Open sparshgarg23 opened 7 months ago
So a bit of an update. 1.I tried following the changes mentioned in this link https://github.com/thisisi3/Paddle-YOLOF/issues/1#issuecomment-1115545926. However that doesn't change the problem of NAN.
Please ensure that YOLOF is working correctly .As mentioned in earlier comments,the evaluation results even after decreasing the learning rate are coming out to be 0.
Even though the model's loss is decreasing,when I evaluate the model on test images there is no result or bounding box being drawn.Instead I am getting the error that evaluation couldn't be done because the entire test directory is empty.

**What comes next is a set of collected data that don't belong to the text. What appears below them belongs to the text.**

/-! ## A run of symbols, with more bits after it -/

/-- The window of an armed decoder begins with the codes `c` of the symbols `vs`, whose fields fit, and then the bits `r`; the codes
lead from the tree cursor to node `j`. -/
structure State.ReadsRun (s : State) (vs : List Word) (c r : Code) (j : Nat) : Prop where
  armed : s.DecodeArmed
  decodes : s.Decodes s.tcur.toNat vs c j
  fits : s.Fits (symbolStream s.symw.toNat vs).length
  window : (c ++ r).length ≤ s.bitsLeft
  bits : s.inCode s.readPos (c ++ r).length = c ++ r

theorem State.le_bitsLeft {s : State} {n : Nat} (h : s.readPos + n ≤ 8 * s.rlim.toNat) : n ≤ s.bitsLeft := by
  unfold State.bitsLeft
  omega

section
variable {s : State} {vs : List Word} {c r : Code} {j : Nat}

/-- The codes are none, or lie below RLIM. -/
theorem State.ReadsRun.below (h : s.ReadsRun vs c r j) : c = [] ∨ s.readPos + c.length ≤ 8 * s.rlim.toNat := by
  have hw := h.window
  rw [List.length_append] at hw
  unfold State.bitsLeft at hw
  rw [← List.length_eq_zero_iff]
  omega

theorem State.ReadsRun.readPos (h : s.ReadsRun vs c r j) : (s.decoded c vs j).readPos = s.readPos + c.length :=
  State.decoded_readPos vs j h.below

theorem State.ReadsRun.bitsLeft (h : s.ReadsRun vs c r j) : (s.decoded c vs j).bitsLeft = s.bitsLeft - c.length := by
  obtain ⟨-, -, -, hrlim, -⟩ := s.decoded_fields c vs j
  rw [State.bitsLeft, h.readPos, hrlim, State.bitsLeft, Nat.sub_sub]

/-- The codes consumed leave the decoder armed on node `j`, with the bits `r` next. -/
theorem State.ReadsRun.next (h : s.ReadsRun vs c r j) :
    (s.decoded c vs j).DecodeArmed ∧ (s.decoded c vs j).tcur.toNat = j ∧
      (s.decoded c vs j).inCode (s.decoded c vs j).readPos r.length = r := by
  have hpos := h.readPos
  obtain ⟨⟨he, hw, hf, hl, ha⟩, hdec, hfit, -, hi⟩ := h
  obtain ⟨-, -, hncnt, hrlim, hwlim, hsize, -, hin, hsymw, hflags, herr⟩ := s.decoded_fields c vs j
  rw [List.length_append, State.inCode_add] at hi
  have hbits := (List.append_inj hi (by simp)).2
  obtain ⟨-, -, hacc, -⟩ := State.appended_decoded c j ha hfit
  refine ⟨⟨herr.trans he, by rw [hsymw]; exact hw, hflags.trans hf, ?_, hacc⟩, State.decoded_node hdec, ?_⟩
  · rw [State.LimitsLegal, hncnt, hrlim, hwlim, hsize]
    exact hl
  · rw [hpos, State.inCode_congr hin]
    exact hbits

/-- DECODE's loop takes a turn for each symbol, and one at least is left; the padding need not fit, as it must in `decodeLoop_run`. -/
theorem State.ReadsRun.loop (h : s.ReadsRun vs c r j) :
    ∃ k, decodeLoop (s.bitsLeft + 1) 0 s = decodeLoop (k + 1) vs.length (s.decoded c vs j) := by
  have hlen := h.window
  have hbelow := h.below
  obtain ⟨⟨-, -, hf, hl, ha⟩, hdec, hfit, -, hi⟩ := h
  rw [List.length_append, State.inCode_add] at hi
  have hturns : s.bitsLeft + 1 = vs.length + (s.bitsLeft - vs.length + 1) := by
    have := State.decodes_length hdec
    rw [List.length_append] at hlen
    omega
  have hrun := decodeLoop_symbols (s.bitsLeft - vs.length + 1) 0 hf hl ha hdec hbelow (List.append_inj hi (by simp)).1 hfit
  rw [← hturns, Nat.zero_add] at hrun
  exact ⟨_, hrun⟩

/-- Where the bits after the run are all that is left and lead to a node `d` that is no leaf, the next `decodeOne` consumes them, and
the input ends on `d`. -/
theorem State.ReadsRun.endsOn (h : s.ReadsRun vs c r j) {d : Nat} (hw : s.walk j r = some d)
    (hc : r ≠ [] → j < s.ncnt.toNat ∧ s.kind d = .internal) (hm : (c ++ r).length = s.bitsLeft) :
    decodeOne (s.decoded c vs j) = inputEnds ((s.decoded c vs j).descended r.length d) ∧
      ((s.decoded c vs j).descended r.length d).readPos = s.readPos + (c ++ r).length ∧
      ((s.decoded c vs j).descended r.length d).tcur.toNat = d := by
  obtain ⟨⟨-, -, hf, ⟨hrl, -, hnl⟩, -⟩, hnode, hbits⟩ := h.next
  obtain ⟨-, -, hncnt, -, -, -, hmem, -⟩ := s.decoded_fields c vs j
  rw [List.length_append] at hm ⊢
  rw [← Nat.add_assoc, ← h.readPos]
  exact decodeOne_inputEnds hf hrl hnl (by rw [hnode, State.walk_congr hmem hncnt]; exact hw)
    (by rw [hnode, hncnt, State.kind_congr hmem]; exact hc) (by rw [h.bitsLeft]; omega) hbits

Me too, I thought it was a problem with my dataset, but it's not. Adjusting to the parameters is difficult
I am training the yolof model and I noticed it's mentioned in the readme that there are some instabilities in the current model,which results in NAN and loss fluctuation issues.
As such ,wanted to know as to why is the NAN issue occuring here.I had earlier trained SOLOv2 and FCOS and didn't notice any NAN issues in those models.
Is it because of the following 1.Parameters being chosen for the model training are resulting in the gradient exploding. 2.MMengine/MMCV recent updates 3.The nans are because of how the model is implemented and should be expected with all visual transformers models.